## Task goal
Locate, in the data below, the line that contains "(s.segmentErrors ag.die ag.dom" and the line that contains "else if ag.kind"; reproduce exactly those two lines and every line between them, nothing more.

## Recorded data

-- ==== Sys2Proof/Machine/Agents.lean ====
section
/-!
DEFINITION. How an asynchronous agent of a core reaches memory (R327): rights, reads and writes at the homes, the waits for fault
service, host memory, records through the format-record cache, and the decrement of a completion signal.
-/

namespace Sys2Proof.Machine

open Sys2Proof

/-- An agent at work: the core and die it acts for, the domain whose rights hold, its requester code, the context its work belongs to,
whether that context was at service level, and the event that takes its work up again. -/
structure Agent where
  core : Nat
  die : Nat
  dom : Nat
  kind : Nat
  ctx : Nat
  svc : Bool
  row : Instr
  ev : Ev
deriving DecidableEq, Repr

/-- How an access of an agent fails: refused (R308, R302), an uncorrectable error, or an error reply of a code (R384, R422). -/
inductive AgentErr where
  | refused (a : Nat)
  | poison (a : Nat)
  | reply (a code : Nat)
deriving DecidableEq, Repr

/-- The address an access failed at. -/
def AgentErr.addr : AgentErr → Nat
  | .refused a => a
  | .poison a => a
  | .reply a _ => a

/-- The CLASS of an agent's failure (R434). -/
def AgentErr.cls : AgentErr → Nat
  | .poison _ => 0x02
  | _ => 0x06

/-- An agent's failure logged (R292, R384, R434). -/
def State.logAgent (s : State) (n : Nat) (e : AgentErr) (detail : Nat) : State :=
  s.logCore n e.cls e.addr (BitVec.ofNat 64 (match e with
    | .reply _ c => if detail = 0 then c else detail
    | _ => detail))

/-- The failure that the event of a parked request brings back (R308, R313). -/
def agentErrOf (code va : Nat) : AgentErr :=
  if code = 2 then .poison va else if 16 ≤ code then .reply va (code - 16) else .refused va

/-- The first byte of a run that an agent may not access (R76, R282, R302): core-local space but the scratchpad, the physical window
but for work of service level, and units over which the domain lacks a right. (DEDUCED, log 33) -/
def State.agentRefused (s : State) (ag : Agent) (need : Need) (ea n : Nat) : Option Nat :=
  let last := ea + n - 1
  if n = 0 then none
  else if topByte ea = 0xFF || topByte last = 0xFF then (if isSpad ea && isSpad last then none else some ea)
  else if topByte ea = 0xFE || topByte last = 0xFE then
    let a := ea % 2 ^ 48
    let b := last % 2 ^ 48
    if ag.svc && topByte ea = 0xFE && topByte last = 0xFE && ((paHbm a && paHbm b) || (paHost a && paHost b)) then none else some ea
  else
    (((List.range (last / 65536 + 1 - ea / 65536)).map (fun i => ea / 65536 + i)).find? (fun u =>
      !need.granted (s.domainRights ag.die ag.dom u))).map (fun u => max ea (u * 65536))

/-- The first refused byte of several runs. -/
def State.agentRefusedAny (s : State) (ag : Agent) (need : Need) (runs : List (Nat × Nat)) : Option Nat :=
  runs.findSome? (fun r => s.agentRefused ag need r.1 r.2)

/-- The segments of the agent's domain read for some runs of bytes, with what is wrong with them logged (R302). (DEDUCED, log 14) -/
def State.readSegments (s : State) (ag : Agent) (runs : List (Nat × Nat)) : State :=
  let units := runs.flatMap (fun r => if r.2 = 0 then [] else
    (List.range ((r.1 + r.2 - 1) / 65536 + 1 - r.1 / 65536)).map (fun i => r.1 / 65536 + i))
  let pas := (units.filter (fun u => isTranslated (u * 65536))).foldl (fun acc u =>
    let read := s.segmentsRead ag.die ag.dom u
    if acc.length < read.length then read else acc) []
  (s.segmentErrors ag.die ag.dom pas).foldl (fun a e =>
    if ag.kind = 7 then a.logHearth ag.die e.1 6 e.2 0
    else if ag.kind = 4 then a.logEngine ag.core e.1 e.2 0 else a.logCore ag.core e.1 e.2 0) s

/-- An agent's access to runs of bytes goes on when none of them is refused; `refused` gets the first refused byte. -/
def State.agentAllowed (s : State) (ag : Agent) (need : Need) (runs : List (Nat × Nat)) (refused : State → Nat → Out) (k : State → Out) : Out :=
  let s1 := s.readSegments ag runs
  match s1.agentRefusedAny ag need runs with
  | some a => refused s1 a
  | none => k s1

/-- The words of a line that came from host memory for the agents of a core (R420). -/
def Core.remoteLine (c : Core) (ws : List Nat) : Option L2Line :=
  ws.foldl (fun (acc : Option L2Line) w =>
    match acc, tabFind c.remoteData w with
    | some l, some v => some (l.put (w % 16 * 4) (bytesLE 4 v.toNat))
    | _, _ => none)
    (some { data := 0, poison := 0, dirty := 0, ver := 0, verDirty := false })

/-- The access of an agent's work at which its parked request ended without data, with how it ended: the request is retired by that
answer, whatever the page's leaf says by now (R313). -/
def State.agentEnded (s : State) (va : Nat) : Option (AgentErr × State) :=
  if s.ev.aux ≠ 0 ∧ s.ev.addr / 64 = va / 64 then some (agentErrOf s.ev.aux va, { s with ev := { s.ev with aux := 0 } }) else none

/-- The work of an agent waits at a missing translation (R310); the matrix unit shows that it waits on a fault (R226). -/
def State.agentFault (s : State) (ag : Agent) (slice va : Nat) (leaf : Leaf) (ws : List Nat) : Out :=
  let s := if ag.kind = 5 then s.onCore ag.core (fun c => { c with mx := { c.mx with wait := .fault } }) else s
  .next (s.park slice va leaf { kind := ag.kind, core := ag.core, ctx := ag.ctx, va := va, ea := va, words := ws, again := some (ag.row, ag.ev), stale := false })

/-- The work of an agent waits for words of host memory: its home asks the remote endpoint (R420). -/
def State.agentRemote (s : State) (ag : Agent) (slice pa va : Nat) (ws : List Nat) : Out :=
  .next ((s.sendRma (dieOfCore slice) pa false []).onCore ag.core (fun c =>
    { c with remoteWaits := c.remoteWaits ++
        [(((s.remoteOf (dieOfCore slice) pa).1 : Nat), { kind := ag.kind, core := ag.core, ctx := ag.ctx, va := va, ea := va, words := ws, again := some (ag.row, ag.ev), stale := false })] }))

/-- The line of an address as an agent reads it at its home (R317, R327). -/
def State.agentLine (s : State) (ag : Agent) (va : Nat) (ws : List Nat) (fail : State → AgentErr → Out)
    (k : State → L2Line → Out) : Out :=
  match s.agentEnded va with
  | some (e, s1) => fail s1 e
  | none =>
    match s.homeLine ag.die va none with
    | (.line slice l leaf, s1) => k (s1.countAccess slice va ag.die leaf) l
    | (.fault slice leaf, s1) => s1.agentFault ag slice va leaf ws
    | (.remote slice pa, s1) =>
      match (s1.coreAt ag.core).remoteLine ws with
      | some l => k s1 l
      | none => s1.agentRemote ag slice pa va ws
    | (.refused, s1) => fail s1 (.refused va)
    | (.poison, s1) => fail s1 (.poison va)
    | (.reply c, s1) => fail s1 (.reply va c)

/-- The absolute numbers of the words that `n` bytes at `ea` touch. -/
def wordsAt (ea n : Nat) : List Nat := wordsTouched ea n

/-- The poisoned addresses among the words that `n` bytes at `off` of a line touch; the first byte accessed stands for its word. -/
def L2Line.badWords (l : L2Line) (line off n : Nat) : List Nat :=
  ((wordsTouched off n).filter (fun w => l.poison.getLsbD w)).map (fun w => line * 64 + max off (4 * w))

/-- Lines read at their homes one after the other: the bytes, and the addresses of poisoned words. -/
def State.agentLines (s : State) (ag : Agent) (fail : State → AgentErr → Out) (k : State → List Byte → List Nat → Out) :
    List (Nat × Nat × Nat) → List Byte → List Nat → Out
  | [], bs, bad => k s bs bad
  | (line, off, n) :: rest, bs, bad =>
    s.agentLine ag (line * 64 + off) (wordsAt (line * 64 + off) n) fail (fun s l =>
      s.agentLines ag fail k rest (bs ++ l.bytes off n) (bad ++ l.badWords line off n))

/-- Bytes read by an agent after its rights are checked: at their homes, or from the scratchpad of its core (R295). -/
def State.agentRead (s : State) (ag : Agent) (ea n : Nat) (fail : State → AgentErr → Out)
    (k : State → List Byte → List Nat → Out) : Out :=
  if n = 0 then k s [] []
  else if topByte ea = 0xFF then
    let c := s.coreAt ag.core
    let off := ea % 2 ^ 48
    k s (c.getSpad off n) (((wordsTouched off n).filter (fun w => c.spadPoison.contains w)).map (fun w => 0xFF * 2 ^ 48 + max off (4 * w)))
  else s.agentLines ag fail k (linesOf ea n) [] []

/-- Runs of bytes read by an agent: each run's bytes, and its poisoned addresses. -/
def State.agentReads (s : State) (ag : Agent) (fail : State → AgentErr → Out)
    (k : State → List (List Byte × List Nat) → Out) : List (Nat × Nat) → List (List Byte × List Nat) → Out
  | [], acc => k s acc.reverse
  | (ea, n) :: rest, acc => s.agentRead ag ea n fail (fun s bs bad => s.agentReads ag fail k rest ((bs, bad) :: acc))

/-- A missing translation or an error among lines to be written, found before any byte moves. -/
def State.agentProbe (s : State) (ag : Agent) (fail : State → AgentErr → Out) (k : State → Out) : List (Nat × Nat × Nat) → Out
  | [] => k s
  | (line, off, _) :: rest =>
    match s.agentEnded (line * 64 + off) with
    | some (e, s1) => fail s1 e
    | none =>
      match s.homeLine ag.die (line * 64 + off) none with
      | (.fault slice leaf, s1) => s1.agentFault ag slice (line * 64 + off) leaf []
      | (.refused, s1) => fail s1 (.refused (line * 64 + off))
      | (.poison, s1) => fail s1 (.poison (line * 64 + off))
      | (.reply c, s1) => fail s1 (.reply (line * 64 + off) c)
      | (_, s1) => s1.agentProbe ag fail k rest

/-- Bytes of one line written at its home by an agent, or forwarded to host memory (R321, R420). -/
def State.agentPutLine (s : State) (ag : Agent) (line off : Nat) (bs : List Byte) : State :=
  match s.homeLine ag.die (line * 64 + off) none with
  | (.line slice l leaf, s1) => (s1.countAccess slice (line * 64 + off) ag.die leaf).homeStore slice line l off bs
  | (.remote slice pa, s1) =>
    (s1.sendRma (dieOfCore slice) pa true (bs.map (fun b => b.setWidth 64))).onCore ag.core (fun c => { c with hostWrites := c.hostWrites ++ [(s1.remoteOf (dieOfCore slice) pa).1] })
  | (_, s1) => s1

/-- Bytes written by an agent after every check: at their homes, or into the scratchpad of its core. -/
def State.agentPut (s : State) (ag : Agent) (ea : Nat) (bs : List Byte) : State :=
  if bs.isEmpty then s
  else if topByte ea = 0xFF then s.storeSpad ag.core (ea % 2 ^ 48) bs
  else (linesOf ea bs.length).foldl (fun a l => a.agentPutLine ag l.1 l.2.1 ((bs.drop (l.1 * 64 + l.2.1 - ea)).take l.2.2)) s

/-- The poison of a word that an agent has written in parts, all of it, taken away (R77, R163). -/
def State.agentClean (s : State) (ag : Agent) (a : Nat) : State :=
  if topByte a = 0xFF then s.onCore ag.core (fun c => { c with spadPoison := setMember c.spadPoison (a % 2 ^ 48 / 4) false })
  else
    match s.homeLine ag.die a none with
    | (.line slice l _, s1) => s1.setSliceLine slice (a / 64) { l with poison := setBit l.poison (a % 64 / 4) false }
    | _ => s

/-- The lines outside core-local space that runs of bytes touch. -/
def runLines (runs : List (Nat × List Byte)) : List (Nat × Nat × Nat) :=
  runs.flatMap (fun r => if topByte r.1 = 0xFF then [] else linesOf r.1 r.2.length)

/-- Runs of bytes written by an agent as a whole: nothing moves before every line can be reached (R277). -/
def State.agentWrites (s : State) (ag : Agent) (runs : List (Nat × List Byte)) (fail : State → AgentErr → Out) (k : State → Out) : Out :=
  s.agentProbe ag fail (fun s => k (runs.foldl (fun a r => a.agentPut ag r.1 r.2) s)) (runLines runs)

/-- Host words that were read for the agents of a core are used up: a later read asks again (R420). -/
def State.dropRemote (s : State) (n : Nat) : State :=
  if (s.coreAt n).remoteData.isEmpty then s else s.onCore n (fun c => { c with remoteData := [] })

/-- The words of a line brought to the L1 for a unit that reads through it (R102, R176). -/
def State.agentFill (s : State) (ag : Agent) (fail : State → AgentErr → Out) (k : State → Out) : List (Nat × Nat × Nat) → Out
  | [] => k s
  | (line, off, n) :: rest =>
    match (wordsAt (line * 64 + off) n).filter (fun w => (s.l1Word ag.core w).isNone) with
    | [] => s.agentFill ag fail k rest
    | w :: ws => s.agentLine ag (4 * w) (w :: ws) fail (fun s l => (s.fillWords ag.core line (w :: ws) l).agentFill ag fail k rest)

/-- A byte as the L1 holds it: a unit of the core does not see held bytes (R190). -/
def State.l1Byte (s : State) (n a : Nat) : Byte :=
  match s.l1Word n (a / 4) with
  | some w => w.val.extractLsb' (8 * (a % 4)) 8
  | none => 0

/-- Bytes read by a unit of a core through its L1, or from its scratchpad. -/
def State.unitRead (s : State) (ag : Agent) (ea n : Nat) (fail : State → AgentErr → Out)
    (k : State → List Byte → List Nat → Out) : Out :=
  if n = 0 ∨ topByte ea = 0xFF then s.agentRead ag ea n fail k
  else
    s.agentFill ag fail (fun s =>
      k s ((bytesAt ea n).map (fun a => s.l1Byte ag.core a))
        ((bytesAt ea n).filter (fun a =>
          match s.l1Word ag.core (a / 4) with
          | some w => w.poison
          | none => false))) (linesOf ea n)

## Answer section
  (s.segmentErrors ag.die ag.dom pas).foldl (fun a e =>
    if ag.kind = 7 then a.logHearth ag.die e.1 6 e.2 0
    else if ag.kind = 4 then a.logEngine ag.core e.1 e.2 0 else a.logCore ag.core e.1 e.2 0) s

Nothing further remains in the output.